## TASK STATEMENT
What you give must be exactly the lines of the material from the first through the line that contains "induction s with", inclusive, and no others.

## EXERCISE DATA
####
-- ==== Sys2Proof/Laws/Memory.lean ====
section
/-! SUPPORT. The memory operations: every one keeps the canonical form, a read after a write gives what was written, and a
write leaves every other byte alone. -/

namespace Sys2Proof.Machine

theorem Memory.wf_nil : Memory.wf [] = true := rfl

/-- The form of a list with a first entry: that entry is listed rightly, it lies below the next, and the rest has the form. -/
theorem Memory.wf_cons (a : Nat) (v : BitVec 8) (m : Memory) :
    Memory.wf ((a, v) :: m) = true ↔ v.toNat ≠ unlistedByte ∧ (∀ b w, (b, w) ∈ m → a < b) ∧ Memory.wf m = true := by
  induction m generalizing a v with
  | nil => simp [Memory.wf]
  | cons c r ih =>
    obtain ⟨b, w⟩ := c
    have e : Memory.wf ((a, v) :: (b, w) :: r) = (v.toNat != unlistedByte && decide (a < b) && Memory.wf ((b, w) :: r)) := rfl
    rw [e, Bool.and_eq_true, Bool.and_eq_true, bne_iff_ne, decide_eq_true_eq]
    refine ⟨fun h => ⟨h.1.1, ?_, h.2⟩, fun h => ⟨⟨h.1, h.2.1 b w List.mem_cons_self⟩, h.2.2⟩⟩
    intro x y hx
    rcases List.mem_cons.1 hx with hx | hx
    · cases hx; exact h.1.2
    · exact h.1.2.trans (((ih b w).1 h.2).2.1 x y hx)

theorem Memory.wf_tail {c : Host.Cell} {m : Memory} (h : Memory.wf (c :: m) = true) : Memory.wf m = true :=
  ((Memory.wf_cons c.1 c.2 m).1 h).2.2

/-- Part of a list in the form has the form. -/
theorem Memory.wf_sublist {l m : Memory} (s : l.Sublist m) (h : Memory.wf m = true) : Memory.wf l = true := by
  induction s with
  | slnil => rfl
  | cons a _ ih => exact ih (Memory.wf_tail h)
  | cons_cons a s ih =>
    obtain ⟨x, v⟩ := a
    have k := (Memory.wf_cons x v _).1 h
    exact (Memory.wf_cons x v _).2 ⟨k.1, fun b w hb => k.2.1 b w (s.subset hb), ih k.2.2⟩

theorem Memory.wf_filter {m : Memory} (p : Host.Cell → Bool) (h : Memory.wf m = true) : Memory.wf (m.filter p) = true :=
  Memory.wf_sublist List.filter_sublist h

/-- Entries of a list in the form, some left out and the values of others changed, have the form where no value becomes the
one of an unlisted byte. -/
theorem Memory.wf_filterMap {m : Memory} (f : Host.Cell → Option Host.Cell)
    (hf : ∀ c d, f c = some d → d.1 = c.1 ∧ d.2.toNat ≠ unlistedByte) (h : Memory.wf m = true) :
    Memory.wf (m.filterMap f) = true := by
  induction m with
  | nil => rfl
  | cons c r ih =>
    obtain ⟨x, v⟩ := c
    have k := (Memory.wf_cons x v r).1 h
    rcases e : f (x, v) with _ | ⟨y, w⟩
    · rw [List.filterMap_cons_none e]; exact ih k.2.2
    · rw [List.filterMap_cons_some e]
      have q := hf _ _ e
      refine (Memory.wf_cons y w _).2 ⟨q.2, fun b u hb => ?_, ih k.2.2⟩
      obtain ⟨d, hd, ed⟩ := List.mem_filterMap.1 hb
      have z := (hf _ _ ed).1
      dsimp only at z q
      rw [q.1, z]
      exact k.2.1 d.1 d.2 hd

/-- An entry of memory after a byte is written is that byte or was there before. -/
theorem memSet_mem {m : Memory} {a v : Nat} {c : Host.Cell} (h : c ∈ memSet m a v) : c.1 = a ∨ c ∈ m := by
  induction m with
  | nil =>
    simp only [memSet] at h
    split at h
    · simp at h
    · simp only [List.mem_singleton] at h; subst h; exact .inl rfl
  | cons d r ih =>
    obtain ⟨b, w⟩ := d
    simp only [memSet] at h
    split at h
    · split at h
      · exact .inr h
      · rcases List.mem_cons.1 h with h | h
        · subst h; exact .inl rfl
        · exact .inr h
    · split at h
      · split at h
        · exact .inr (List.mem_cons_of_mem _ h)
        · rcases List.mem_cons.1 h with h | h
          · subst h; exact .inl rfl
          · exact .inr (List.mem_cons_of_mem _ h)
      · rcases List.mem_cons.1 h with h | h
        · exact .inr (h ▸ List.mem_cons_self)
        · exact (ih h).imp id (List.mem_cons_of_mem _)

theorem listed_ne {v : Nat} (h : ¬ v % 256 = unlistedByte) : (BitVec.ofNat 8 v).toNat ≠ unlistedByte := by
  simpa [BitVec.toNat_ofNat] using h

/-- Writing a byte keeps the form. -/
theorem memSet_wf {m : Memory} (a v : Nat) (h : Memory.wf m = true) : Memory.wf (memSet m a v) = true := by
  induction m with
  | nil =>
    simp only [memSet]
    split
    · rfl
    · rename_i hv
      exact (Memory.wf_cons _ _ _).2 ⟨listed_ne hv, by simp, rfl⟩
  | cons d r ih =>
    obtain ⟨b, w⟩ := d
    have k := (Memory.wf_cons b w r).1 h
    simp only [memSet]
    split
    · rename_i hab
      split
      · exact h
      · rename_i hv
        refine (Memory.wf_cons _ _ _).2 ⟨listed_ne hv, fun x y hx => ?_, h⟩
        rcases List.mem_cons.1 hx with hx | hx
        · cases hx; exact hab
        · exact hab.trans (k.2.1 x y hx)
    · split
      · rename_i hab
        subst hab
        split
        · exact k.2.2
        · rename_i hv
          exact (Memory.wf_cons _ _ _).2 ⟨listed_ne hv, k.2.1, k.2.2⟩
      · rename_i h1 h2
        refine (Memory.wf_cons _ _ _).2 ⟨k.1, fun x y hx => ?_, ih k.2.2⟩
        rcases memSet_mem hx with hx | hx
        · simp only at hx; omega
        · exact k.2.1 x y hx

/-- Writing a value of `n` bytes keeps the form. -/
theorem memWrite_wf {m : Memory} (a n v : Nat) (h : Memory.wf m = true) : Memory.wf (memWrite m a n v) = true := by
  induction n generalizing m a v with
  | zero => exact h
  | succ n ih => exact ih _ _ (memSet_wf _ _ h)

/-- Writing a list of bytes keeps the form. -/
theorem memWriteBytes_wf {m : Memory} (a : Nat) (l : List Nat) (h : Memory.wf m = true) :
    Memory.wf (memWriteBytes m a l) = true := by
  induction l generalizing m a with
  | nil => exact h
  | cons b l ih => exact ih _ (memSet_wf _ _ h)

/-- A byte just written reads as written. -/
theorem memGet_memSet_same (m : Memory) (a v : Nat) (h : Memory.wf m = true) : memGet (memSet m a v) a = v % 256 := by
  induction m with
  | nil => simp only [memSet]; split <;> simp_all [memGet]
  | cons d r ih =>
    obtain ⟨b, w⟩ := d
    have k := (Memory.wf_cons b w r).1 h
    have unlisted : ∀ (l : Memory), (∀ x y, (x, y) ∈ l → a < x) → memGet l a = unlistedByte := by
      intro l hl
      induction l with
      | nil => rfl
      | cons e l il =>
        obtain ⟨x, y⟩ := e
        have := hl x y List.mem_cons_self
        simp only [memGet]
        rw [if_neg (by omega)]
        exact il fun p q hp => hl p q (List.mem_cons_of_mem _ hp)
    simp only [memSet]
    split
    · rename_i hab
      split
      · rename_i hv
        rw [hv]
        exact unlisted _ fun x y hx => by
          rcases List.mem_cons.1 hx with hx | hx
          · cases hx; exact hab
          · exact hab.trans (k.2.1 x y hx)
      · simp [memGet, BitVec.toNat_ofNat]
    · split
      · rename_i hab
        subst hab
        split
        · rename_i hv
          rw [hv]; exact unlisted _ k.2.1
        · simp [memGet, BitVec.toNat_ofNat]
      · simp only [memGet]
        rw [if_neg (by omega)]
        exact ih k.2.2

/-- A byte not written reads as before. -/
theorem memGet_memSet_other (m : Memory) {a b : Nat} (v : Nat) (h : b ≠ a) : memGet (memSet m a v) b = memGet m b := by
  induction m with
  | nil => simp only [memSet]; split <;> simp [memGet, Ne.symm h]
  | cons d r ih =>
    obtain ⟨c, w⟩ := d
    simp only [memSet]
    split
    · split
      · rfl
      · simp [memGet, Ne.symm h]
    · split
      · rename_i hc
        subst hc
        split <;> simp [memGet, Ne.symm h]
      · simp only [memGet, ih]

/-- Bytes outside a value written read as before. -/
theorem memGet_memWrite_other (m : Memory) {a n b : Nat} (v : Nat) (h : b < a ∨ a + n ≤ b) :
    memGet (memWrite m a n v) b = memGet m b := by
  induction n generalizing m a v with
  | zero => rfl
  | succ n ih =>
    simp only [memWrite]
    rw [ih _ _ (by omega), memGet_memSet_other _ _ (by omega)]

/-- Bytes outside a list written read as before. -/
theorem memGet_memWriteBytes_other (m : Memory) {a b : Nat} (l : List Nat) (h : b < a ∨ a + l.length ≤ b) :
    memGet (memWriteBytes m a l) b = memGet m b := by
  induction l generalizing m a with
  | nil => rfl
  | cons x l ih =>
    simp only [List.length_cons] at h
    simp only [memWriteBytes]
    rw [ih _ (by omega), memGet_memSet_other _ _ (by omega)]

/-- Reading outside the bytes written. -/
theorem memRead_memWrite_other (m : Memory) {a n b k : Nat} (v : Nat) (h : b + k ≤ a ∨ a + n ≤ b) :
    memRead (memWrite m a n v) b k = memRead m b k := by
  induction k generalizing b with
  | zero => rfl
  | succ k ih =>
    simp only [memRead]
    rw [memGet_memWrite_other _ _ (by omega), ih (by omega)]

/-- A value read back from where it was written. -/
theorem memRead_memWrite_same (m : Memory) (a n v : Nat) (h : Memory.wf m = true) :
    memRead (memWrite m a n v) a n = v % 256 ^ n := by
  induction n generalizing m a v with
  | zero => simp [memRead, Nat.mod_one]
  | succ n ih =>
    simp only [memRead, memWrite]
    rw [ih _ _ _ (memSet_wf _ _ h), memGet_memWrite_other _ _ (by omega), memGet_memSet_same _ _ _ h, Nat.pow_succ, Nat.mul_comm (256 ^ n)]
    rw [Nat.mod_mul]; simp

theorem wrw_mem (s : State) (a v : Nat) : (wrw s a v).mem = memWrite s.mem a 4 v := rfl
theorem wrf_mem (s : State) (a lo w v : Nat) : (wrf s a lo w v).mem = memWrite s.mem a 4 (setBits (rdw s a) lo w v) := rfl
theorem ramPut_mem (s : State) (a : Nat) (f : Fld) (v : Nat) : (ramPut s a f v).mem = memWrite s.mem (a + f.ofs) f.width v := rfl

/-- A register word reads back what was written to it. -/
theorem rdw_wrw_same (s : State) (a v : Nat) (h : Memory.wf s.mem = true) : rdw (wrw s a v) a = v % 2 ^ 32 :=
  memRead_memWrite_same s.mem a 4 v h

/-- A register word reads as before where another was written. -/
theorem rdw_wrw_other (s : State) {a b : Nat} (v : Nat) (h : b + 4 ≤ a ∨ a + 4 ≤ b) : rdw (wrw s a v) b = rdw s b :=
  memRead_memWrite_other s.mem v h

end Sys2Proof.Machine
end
####
## SOLUTION TO THE EXERCISE
-- ==== Sys2Proof/Laws/Memory.lean ====
section
/-! SUPPORT. The memory operations: every one keeps the canonical form, a read after a write gives what was written, and a
write leaves every other byte alone. -/

namespace Sys2Proof.Machine

theorem Memory.wf_nil : Memory.wf [] = true := rfl

/-- The form of a list with a first entry: that entry is listed rightly, it lies below the next, and the rest has the form. -/
theorem Memory.wf_cons (a : Nat) (v : BitVec 8) (m : Memory) :
    Memory.wf ((a, v) :: m) = true ↔ v.toNat ≠ unlistedByte ∧ (∀ b w, (b, w) ∈ m → a < b) ∧ Memory.wf m = true := by
  induction m generalizing a v with
  | nil => simp [Memory.wf]
  | cons c r ih =>
    obtain ⟨b, w⟩ := c
    have e : Memory.wf ((a, v) :: (b, w) :: r) = (v.toNat != unlistedByte && decide (a < b) && Memory.wf ((b, w) :: r)) := rfl
    rw [e, Bool.and_eq_true, Bool.and_eq_true, bne_iff_ne, decide_eq_true_eq]
    refine ⟨fun h => ⟨h.1.1, ?_, h.2⟩, fun h => ⟨⟨h.1, h.2.1 b w List.mem_cons_self⟩, h.2.2⟩⟩
    intro x y hx
    rcases List.mem_cons.1 hx with hx | hx
    · cases hx; exact h.1.2
    · exact h.1.2.trans (((ih b w).1 h.2).2.1 x y hx)

theorem Memory.wf_tail {c : Host.Cell} {m : Memory} (h : Memory.wf (c :: m) = true) : Memory.wf m = true :=
  ((Memory.wf_cons c.1 c.2 m).1 h).2.2

/-- Part of a list in the form has the form. -/
theorem Memory.wf_sublist {l m : Memory} (s : l.Sublist m) (h : Memory.wf m = true) : Memory.wf l = true := by
  induction s with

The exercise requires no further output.